Similarly, the ability of reporting topology information varies from
one platform to another.
As shown in \ref cli_examples, hwloc can obtain information on a wide
variety of hardware topologies. However, some platforms and/or
operating system versions will only report a subset of this
information. For example, on an PPC64-based system with 8 cores
(each with 2 hardware threads) running a default 2.6.18-based kernel
from RHEL 5.4, hwloc is only able to glean information about NUMA
nodes and processor units (PUs). No information about caches,
packages, or cores is available.
Here's the graphical output from lstopo on this platform when
Simultaneous Multi-Threading (SMT) is enabled:
\image html ppc64-with-smt.png
\image latex ppc64-with-smt.png "" width=\textwidth
And here's the graphical output from lstopo on this platform when SMT is
disabled:
\image html ppc64-without-smt.png
\image latex ppc64-without-smt.png "" width=.5\textwidth
Notice that hwloc only sees half the PUs when SMT is disabled.

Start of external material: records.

-- ==== Sys2Proof/Word.lean ====
section
/-! DEFINITION. The words, indices and memory records of the block (spec/00_scope.md R7, R9, R11;
spec/10_state.md R29, R33). All values are unsigned; bit 0 is the least significant bit (R9). -/

namespace Sys2Proof

/-- A command word, CW_W = 64 bits (R7, R80). -/
abbrev CmdWord := BitVec 64

/-- A response word, RW_W = 64 bits (R7, R82). -/
abbrev RspWord := BitVec 64

/-- A symbol, SYM_W = 24 bits: an opaque number, compared for equality only (R7, R11). -/
abbrev Symbol := BitVec 24

/-- A weight or a count, W_W = 32 bits, unsigned (R7, R11). -/
abbrev Weight := BitVec 32

/-- A node index, a leaf index or a node count, IDX_W = 16 bits, unsigned (R7, R11). -/
abbrev Index := BitVec 16

/-- The KIND of a node: 0 is a leaf, 1 an internal node (R29). -/
inductive Kind where
  | leaf
  | internal
deriving DecidableEq, Repr, Inhabited

/-- One record of the node arena (R29). SYM of an internal node and LEFT and RIGHT of a leaf are
the zero padding that RDN returns. -/
structure Node where
  kind  : Kind
  sym   : Symbol
  wt    : Weight
  left  : Index
  right : Index
deriving DecidableEq, Repr, Inhabited

/-- One entry of the code table (R33). CBITS is CODE_W bits wide, and CODE_W depends on NMAX, so
it is held as the number its bits make, bit 0 being the first bit of the code (R34). -/
structure CtEntry where
  clen  : BitVec 16
  cbits : Nat
deriving DecidableEq, Repr, Inhabited

/-- A memory addressed by entry number (R61): the written entries, each with its index. The
canonical form (`Slots.wf`) is strictly rising indices. -/
abbrev Slots (α : Type) := List (Nat × α)

end Sys2Proof
end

PU L#6, for example, seems to change location from NUMA node #0 to #1.
In reality, no PUs "moved" -- they were simply re-numbered when hwloc
only saw half as many (see also Logical index in \ref termsanddefs_indexes).
Hence, PU L#6 in the SMT-disabled picture probably corresponds to
PU L#12 in the SMT-enabled picture.
This same "PUs have disappeared" effect can be seen on other platforms
-- even platforms / OSs that provide much more information than the
above PPC64 system. This is an unfortunate side-effect of how
operating systems report information to hwloc.
Note that upgrading the Linux kernel on the same PPC64 system
mentioned above to 2.6.34, hwloc is able to discover all the topology
information. The following picture shows the entire topology layout
when SMT is enabled:
\image html ppc64-full-with-smt.png
\image latex ppc64-full-with-smt.png "" width=\textwidth
Developers using the hwloc API or XML output for portable applications
should therefore be extremely careful to not make any assumptions
about the structure of data that is returned. For example, per the
above reported PPC topology, it is not safe to assume that PUs will
always be descendants of cores.
Additionally, future hardware may insert new topology elements that
are not available in this version of hwloc. Long-lived applications
that are meant to span multiple different hardware platforms should
also be careful about making structure assumptions. For example,
a new element may someday exist between a core and a PU.
\subsection interface_example API Example
The following small C example (available in the source tree as ``doc/examples/hwloc-hello.c'')
prints the topology of the machine and performs some thread and memory binding.
More examples are available in the doc/examples/ directory of the source
tree.
\include examples/hwloc-hello.c
hwloc provides a \c pkg-config executable to obtain relevant compiler
and linker flags. For example, it can be used thusly to compile
applications that utilize the hwloc library (assuming GNU Make):
\verbatim
CFLAGS += $(shell pkg-config --cflags hwloc)
LDLIBS += $(shell pkg-config --libs hwloc)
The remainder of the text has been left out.